Словом, когда началась настоящая весна, легионы Калигулы, легионы Рима двинулись в путь.
И дошли, дошли они до рукава, до узкого водного перешейка, который именовали еще древние греки «океанус британникус»[22]. До места, что знаменито своими туманами, ураганными ветрами, высокими приливами и коварными течениями…
И было у них все, что требовалось: множество судов и суденышек, множество воинов в покрывших себя славою легионах, конница и пехота, осадные орудия, пилумы и мечи…
И были у них проводники, что могли провести их вначале по коварной воде, а потом и по ощетинившейся стрелами и топорами земле до самого Камулодуна[23]. Проводники с синей, выкрашенной вайдой кожей на открытых частях тела…
И дождался цезарь прибытия своего дяди, с которым хотел разделить честь завоевания острова бриттов.
И вот здесь, на берегу, получил Калигула еще один удар. Из тех, что пережить можно, конечно.

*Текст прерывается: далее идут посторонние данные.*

theorem State.askStorage_keeps {F : Prop} {b s : State} (h : Keeps F b s) (ctx : Nat) (k : Coded) (j : ImageJob) (sub off count : Nat) (payload : List Byte) :
    Keeps F b (s.askStorage ctx k j sub off count payload) := by
  unfold State.askStorage
  try dsimp only
  repeat' (first
    | with_reducible assumption
    | with_reducible apply State.modImage_keeps
    | with_reducible apply State.emit_keeps
    | split
    | dsimp only)

theorem State.endImage_keeps {F : Prop} {b s : State} (h : Keeps F b s) (ctx status result : Nat) :
    Keeps F b (s.endImage ctx status result) := by
  unfold State.endImage
  try dsimp only
  repeat' (first
    | with_reducible assumption
    | with_reducible apply State.modCoded_keeps
    | with_reducible apply State.endJobs_keeps
    | exact fun h => h
    | exact fun _ h => h
    | split
    | dsimp only)

theorem State.blankPalm_keeps {F : Prop} {b s : State} (h : Keeps F b s) (ctx : Nat) :
    Keeps F b (s.blankPalm ctx) := by
  unfold State.blankPalm
  try dsimp only
  repeat' (first
    | with_reducible assumption
    | with_reducible apply State.dropStitches_keeps
    | with_reducible apply State.neverPages_keeps
    | (with_reducible refine Keeps.foldl (fun s a h => ?_) ?_)
    | dsimp only)

theorem State.failImport_keeps {F : Prop} {b s : State} (h : Keeps F b s) (ctx status : Nat) :
    Keeps F b (s.failImport ctx status) := by
  unfold State.failImport
  try dsimp only
  repeat' (first
    | with_reducible assumption
    | with_reducible apply State.blankPalm_keeps
    | with_reducible apply State.statusFault_keeps
    | with_reducible apply State.endImage_keeps)

theorem State.outsideTiles_keeps {F : Prop} {b s : State} (h : Keeps F b s) (ctx : Nat) (k : Coded) (source : Nat) (ts : List TileEntry) :
    Keeps F b (s.outsideTiles ctx k source ts).1 := by
  unfold State.outsideTiles
  try dsimp only
  repeat' (first
    | with_reducible assumption
    | with_reducible apply State.readStored_keeps
    | exact fun h => h
    | exact fun _ => rfl
    | exact Nat.le_refl _
    | exact fun w => Mem.write_wf w _ _
    | exact fun _ h => h
    | exact fun _ _ => rfl
    | (intro w; refine Coded.all_map ?_ w; intro p h; first | exact h | (split <;> exact h))
    | exact fun w => Coded.all_filter w
    | (exact fun w => Coded.all_set (by simp [Coded.pairsOk, Coded.opened]) w)
    | (intro k w; simp_all [Coded.pairsOk, Coded.setC, Coded.setS, Coded.modGlove]; done)
    | (with_reducible refine Keeps.foldl (fun s a h => ?_) ?_)
    | (with_reducible refine Keeps.foldlFst (fun s a h => ?_) ?_)
    | (refine Keeps.ofFst (by with_reducible assumption) ?_)
    | split
    | dsimp only)

theorem State.exportStep_keeps {F : Prop} {b s : State} (h : Keeps F b s) (k : Coded) (source step : Nat) :
    Keeps F b (s.exportStep k source step).1 := by
  unfold State.exportStep
  try dsimp only
  repeat' (first
    | with_reducible assumption
    | with_reducible apply State.slotSeal_keeps
    | split
    | dsimp only)

theorem State.exportTables_keeps {F : Prop} {b s : State} (h : Keeps F b s) (c : Cmd) :
    Keeps F b (s.exportTables c).1 := by
  unfold State.exportTables
  try dsimp only
  repeat' (first
    | with_reducible assumption
    | with_reducible apply State.readTiles_keeps
    | with_reducible apply State.bufferRead_keeps
    | exact fun h => h
    | exact fun _ => rfl
    | exact Nat.le_refl _
    | exact fun w => Mem.write_wf w _ _
    | exact fun _ h => h
    | exact fun _ _ => rfl
    | (intro w; refine Coded.all_map ?_ w; intro p h; first | exact h | (split <;> exact h))
    | exact fun w => Coded.all_filter w
    | (exact fun w => Coded.all_set (by simp [Coded.pairsOk, Coded.opened]) w)
    | (intro k w; simp_all [Coded.pairsOk, Coded.setC, Coded.setS, Coded.modGlove]; done)
    | (with_reducible refine Keeps.foldl (fun s a h => ?_) ?_)
    | (with_reducible refine Keeps.foldlFst (fun s a h => ?_) ?_)
    | (refine Keeps.ofFst (by with_reducible assumption) ?_)
    | split
    | dsimp only)

theorem State.opImageExport_keeps {F : Prop} {b s : State} (h : Keeps F b s) (c : Cmd) :
    Keeps F b (s.opImageExport c) := by
  unfold State.opImageExport
  try dsimp only
  repeat' (first
    | with_reducible assumption
    | with_reducible apply State.post_keeps
    | with_reducible apply State.badParam_keeps
    | with_reducible apply State.exportTables_keeps
    | with_reducible apply State.exportStep_keeps
    | with_reducible apply State.outsideTiles_keeps
    | with_reducible apply State.hold_keeps
    | with_reducible apply State.modCoded_keeps
    | with_reducible apply State.bump_keeps
    | exact fun h => h
    | exact fun _ => rfl
    | exact Nat.le_refl _
    | exact fun w => Mem.write_wf w _ _
    | exact fun _ h => h
    | exact fun _ _ => rfl
    | (intro w; refine Coded.all_map ?_ w; intro p h; first | exact h | (split <;> exact h))
    | exact fun w => Coded.all_filter w
    | (exact fun w => Coded.all_set (by simp [Coded.pairsOk, Coded.opened]) w)
    | (intro k w; simp_all [Coded.pairsOk, Coded.setC, Coded.setS, Coded.modGlove]; done)
    | (with_reducible refine Keeps.foldl (fun s a h => ?_) ?_)
    | (with_reducible refine Keeps.foldlFst (fun s a h => ?_) ?_)
    | (refine Keeps.ofFst (by with_reducible assumption) ?_)
    | split
    | dsimp only)

theorem State.finishExport_keeps {F : Prop} {b s : State} (h : Keeps F b s) (ctx : Nat) (j : ImageJob) :
    Keeps F b (s.finishExport ctx j) := by
  unfold State.finishExport
  try dsimp only
  repeat' (first
    | with_reducible assumption
    | with_reducible apply State.endImage_keeps
    | split
    | dsimp only)
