-- ==== Sys2Proof/Laws/KeepsReceive.lean ====
section
/-! SUPPORT. Each operation of Arming, Power, Receive, Slots, Tiles, Traffic, Remote leaves the queue, the clock and the fuses alone, and keeps memory's
canonical form and the complement pairs. -/

namespace Sys2Proof.Machine

theorem State.armWitnessRows_keeps {F : Prop} {b s : State} (h : Keeps F b s) (c : Cmd) (k : Coded) (x : SeatInfo) (first : Option Failed) (running : Bool) :
    Keeps F b (s.armWitnessRows c k x first running).1 := by
  unfold State.armWitnessRows
  try dsimp only
  repeat' (first
    | with_reducible assumption
    | with_reducible apply State.recordLanes_keeps
    | exact fun h => h
    | exact fun _ => rfl
    | exact Nat.le_refl _
    | exact fun w => Mem.write_wf w _ _
    | exact fun _ h => h
    | exact fun _ _ => rfl
    | (intro w; refine Coded.all_map ?_ w; intro p h; first | exact h | (split <;> exact h))
    | exact fun w => Coded.all_filter w
    | (exact fun w => Coded.all_set (by simp [Coded.pairsOk, Coded.opened]) w)
    | (intro k w; simp_all [Coded.pairsOk, Coded.setC, Coded.setS, Coded.modGlove]; done)
    | (with_reducible refine Keeps.foldl (fun s a h => ?_) ?_)
    | (with_reducible refine Keeps.foldlFst (fun s a h => ?_) ?_)
    | (refine Keeps.ofFst (by with_reducible assumption) ?_)
    | split
    | dsimp only)

theorem State.startArm_keeps {F : Prop} {b s : State} (h : Keeps F b s) (c : Cmd) (k : Coded) (n me role : Nat) (status : Option Failed) (labels t' : List Byte) :
    Keeps F b (s.startArm c k n me role status labels t') := by
  unfold State.startArm
  try dsimp only
  repeat' (first
    | with_reducible assumption
    | with_reducible apply State.unverified_keeps
    | with_reducible apply State.hold_keeps
    | with_reducible apply State.noteFailed_keeps
    | with_reducible apply State.startColl_keeps
    | exact fun h => h
    | exact fun _ => rfl
    | exact Nat.le_refl _
    | exact fun w => Mem.write_wf w _ _
    | exact fun _ h => h
    | exact fun _ _ => rfl
    | (intro w; refine Coded.all_map ?_ w; intro p h; first | exact h | (split <;> exact h))
    | exact fun w => Coded.all_filter w
    | (exact fun w => Coded.all_set (by simp [Coded.pairsOk, Coded.opened]) w)
    | (intro k w; simp_all [Coded.pairsOk, Coded.setC, Coded.setS, Coded.modGlove]; done)
    | (with_reducible refine Keeps.foldl (fun s a h => ?_) ?_)
    | (with_reducible refine Keeps.foldlFst (fun s a h => ?_) ?_)
    | (refine Keeps.ofFst (by with_reducible assumption) ?_)
    | split
    | dsimp only)

theorem State.readLabels_keeps {F : Prop} {b s : State} (h : Keeps F b s) (c : Cmd) :
    Keeps F b (s.readLabels c).1 := by
  unfold State.readLabels
  try dsimp only
  repeat' (first
    | with_reducible assumption
    | with_reducible apply State.padunRead_keeps
    | split
    | dsimp only)

theorem State.armWitness_keeps {F : Prop} {b s : State} (h : Keeps F b s) (c : Cmd) (first : Option Failed) (labels : List Byte) :
    Keeps F b (s.armWitness c first labels) := by
  unfold State.armWitness
  try dsimp only
  repeat' (first
    | with_reducible assumption
    | with_reducible apply State.failAs_keeps
    | with_reducible apply State.tableRow_keeps
    | with_reducible apply State.armWitnessRows_keeps
    | with_reducible apply State.startArm_keeps
    | with_reducible apply State.spareAlone_keeps
    | exact fun h => h
    | exact fun _ => rfl
    | exact Nat.le_refl _
    | exact fun w => Mem.write_wf w _ _
    | exact fun _ h => h
    | exact fun _ _ => rfl
    | (intro w; refine Coded.all_map ?_ w; intro p h; first | exact h | (split <;> exact h))
    | exact fun w => Coded.all_filter w
    | (exact fun w => Coded.all_set (by simp [Coded.pairsOk, Coded.opened]) w)
    | (intro k w; simp_all [Coded.pairsOk, Coded.setC, Coded.setS, Coded.modGlove]; done)
    | (with_reducible refine Keeps.foldl (fun s a h => ?_) ?_)
    | (with_reducible refine Keeps.foldlFst (fun s a h => ?_) ?_)
    | (refine Keeps.ofFst (by with_reducible assumption) ?_)
    | split
    | dsimp only)

theorem State.armMember_keeps {F : Prop} {b s : State} (h : Keeps F b s) (c : Cmd) (first : Option Failed) (labels : List Byte) :
    Keeps F b (s.armMember c first labels) := by
  unfold State.armMember
  try dsimp only
  repeat' (first
    | with_reducible assumption
    | with_reducible apply State.failAs_keeps
    | with_reducible apply State.startArm_keeps
    | exact fun h => h
    | exact fun _ => rfl
    | exact Nat.le_refl _
    | exact fun w => Mem.write_wf w _ _
    | exact fun _ h => h
    | exact fun _ _ => rfl
    | (intro w; refine Coded.all_map ?_ w; intro p h; first | exact h | (split <;> exact h))
    | exact fun w => Coded.all_filter w
    | (exact fun w => Coded.all_set (by simp [Coded.pairsOk, Coded.opened]) w)
    | (intro k w; simp_all [Coded.pairsOk, Coded.setC, Coded.setS, Coded.modGlove]; done)
    | (with_reducible refine Keeps.foldl (fun s a h => ?_) ?_)
    | (with_reducible refine Keeps.foldlFst (fun s a h => ?_) ?_)
    | (refine Keeps.ofFst (by with_reducible assumption) ?_)
    | split
    | dsimp only)

theorem State.opWitnessArm_keeps {F : Prop} {b s : State} (h : Keeps F b s) (c : Cmd) :
    Keeps F b (s.opWitnessArm c) := by
  unfold State.opWitnessArm
  try dsimp only
  repeat' (first
    | with_reducible assumption
    | with_reducible apply State.post_keeps
    | with_reducible apply State.postAt_keeps
    | with_reducible apply State.readLabels_keeps
    | with_reducible apply State.armWitness_keeps
    | with_reducible apply State.armMember_keeps
    | (with_reducible refine Keeps.foldl (fun s a h => ?_) ?_)
    | (refine Keeps.ofFst (by with_reducible assumption) ?_)
    | split
    | dsimp only)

Только остаться прежним нельзя. Остаться цельным, остаться добрым, остаться человеком!
Дядя привез недобрые вести. Нити трех заговоров держал он в руках. Трех заговоров, целью которых было убийство императора!
Смешная молодежь, последователи стоиков, уравнивали перед лицом мирового закона всех людей: свободных и рабов, римлян и дикарей, мужчин и женщин. По их мнению, существование императорской власти — препятствие мировому закону, безнравственно. Для самосохранения и самоутверждения необходимо эту власть уничтожить в лице ее носителя…
Этих Калигула мог, кажется, не бояться. Или следовало? Молодость безрассудна. И часто жестока сверх всякой меры. Некая философия может стать руководством к действию у молодого человека, необремененного еще жизненным опытом и душевною болью…
Более серьезным было подозрение в подготовке покушения, павшее на префекта преторианцев, Марка Аррецина Клемента, и его подчиненных…
Часть перепуганных Гаем сенаторов тоже что-то там замышляла…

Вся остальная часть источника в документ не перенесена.